Task statement ▸ Two lines mark the range in the entries below: the one holding "def State.onCrewsOf (s" and the one holding "if s.c.uid = uid then s else". Set down those two and all lines between them, exactly.

Exercise materials ▸
/-- An exact integer brought to `w` bits by wrapping (R78). -/
def wrap (w : Nat) (x : Int) : Nat := (x % 2 ^ w).toNat

/-- Bit `i` of a number. -/
def bit (x i : Nat) : Bool := x.testBit i

/-- A truth value as a bit at position `i`. -/
def bitAt (b : Bool) (i : Nat) : Nat := if b then 2 ^ i else 0

/-! ### The crews and galleries of the part -/

/-- Every crew that is not in a saved context, the one in focus first. -/
def State.allCrews (s : State) : List Crew := s.c :: s.crews

/-- Every gallery that is not in a saved context, the one in focus first. -/
def State.allGals (s : State) : List Gallery := s.g :: s.gals

/-- The crew named `uid`, wherever it is. -/
def State.crew? (s : State) (uid : Nat) : Option Crew :=
  (s.allCrews ++ (s.saved.map (·.crews)).flatten).find? (·.uid == uid)

/-- The gallery named `gid`, wherever it is. -/
def State.gal? (s : State) (gid : Nat) : Option Gallery :=
  (s.allGals ++ s.saved.map (·.gal)).find? (·.gid == gid)

/-- The gallery of a crew. -/
def State.galOf (s : State) (uid : Nat) : Option Gallery :=
  match s.crew? uid with
  | some c => s.gal? c.gid
  | none => none

/-- A change of one crew of a list. -/
def changeCrew (uid : Nat) (f : Crew → Crew) (l : List Crew) : List Crew :=
  l.map fun c => if c.uid = uid then f c else c

/-- A change of the crew named `uid`, wherever it is. -/
def State.onCrew (s : State) (uid : Nat) (f : Crew → Crew) : State :=
  if s.c.uid = uid then { s with c := f s.c }
  else { s with
    crews := changeCrew uid f s.crews
    saved := s.saved.map fun v => { v with crews := changeCrew uid f v.crews } }

/-- A change of the gallery named `gid`, wherever it is. -/
def State.onGal (s : State) (gid : Nat) (f : Gallery → Gallery) : State :=
  if s.g.gid = gid then { s with g := f s.g }
  else { s with
    gals := s.gals.map fun g => if g.gid = gid then f g else g
    saved := s.saved.map fun v => if v.gal.gid = gid then { v with gal := f v.gal } else v }

/-- The single-bit errors of some words of a gallery's thread registers corrected in place, and counted (R72, R304). -/
def State.correct (s : State) (g : Gallery) (hit : Nat → Bool) : State :=
  { s.onGal g.gid fun h => { h with soft := h.soft.filter fun e => !hit e.1 } with
    corrected := s.corrected.set 0 (s.corrected[0] + (g.soft.filter fun e => hit e.1).length) }

/-- A change of every crew attached to the gallery named `gid`. -/
def State.onCrewsOf (s : State) (gid : Nat) (f : Crew → Crew) : State :=
  let ch (c : Crew) : Crew := if c.gid = gid then f c else c
  { s with c := ch s.c, crews := s.crews.map ch, saved := s.saved.map fun v => { v with crews := v.crews.map ch } }

/-- The state with the crew named `uid`, and its gallery, in focus; unchanged if it is not among the crews. -/
def State.focus (s : State) (uid : Nat) : State :=
  if s.c.uid = uid then s else
  match s.crews.find? (·.uid == uid) with
  | none => s
  | some c =>
    let s1 := { s with c := c, crews := s.c :: s.crews.filter (·.uid != uid) }
    if s.g.gid = c.gid then s1 else
    match s.gals.find? (·.gid == c.gid) with
    | none => s1
    | some g => { s1 with g := g, gals := s.g :: s.gals.filter (·.gid != c.gid) }

/-- A fresh name for a thing the part creates, and the counter moved on. -/
def State.newId (s : State) : Nat × State := (s.ids, { s with ids := s.ids + 1 })

/-! ### Dies, partitions, cores -/

/-- The die of a package core (R74). -/
def dieOfCore (core : Nat) : Nat := core / 96

/-- The partition of a die (R326). -/
def partOfDie (s : State) (die : Nat) : Nat :=
  if s.boot.partcfg = 0 then 0 else if s.boot.partcfg = 1 then die / 2 else die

Exercise response ▸
def State.onCrewsOf (s : State) (gid : Nat) (f : Crew → Crew) : State :=
  let ch (c : Crew) : Crew := if c.gid = gid then f c else c
  { s with c := ch s.c, crews := s.crews.map ch, saved := s.saved.map fun v => { v with crews := v.crews.map ch } }

/-- The state with the crew named `uid`, and its gallery, in focus; unchanged if it is not among the crews. -/
def State.focus (s : State) (uid : Nat) : State :=
  if s.c.uid = uid then s else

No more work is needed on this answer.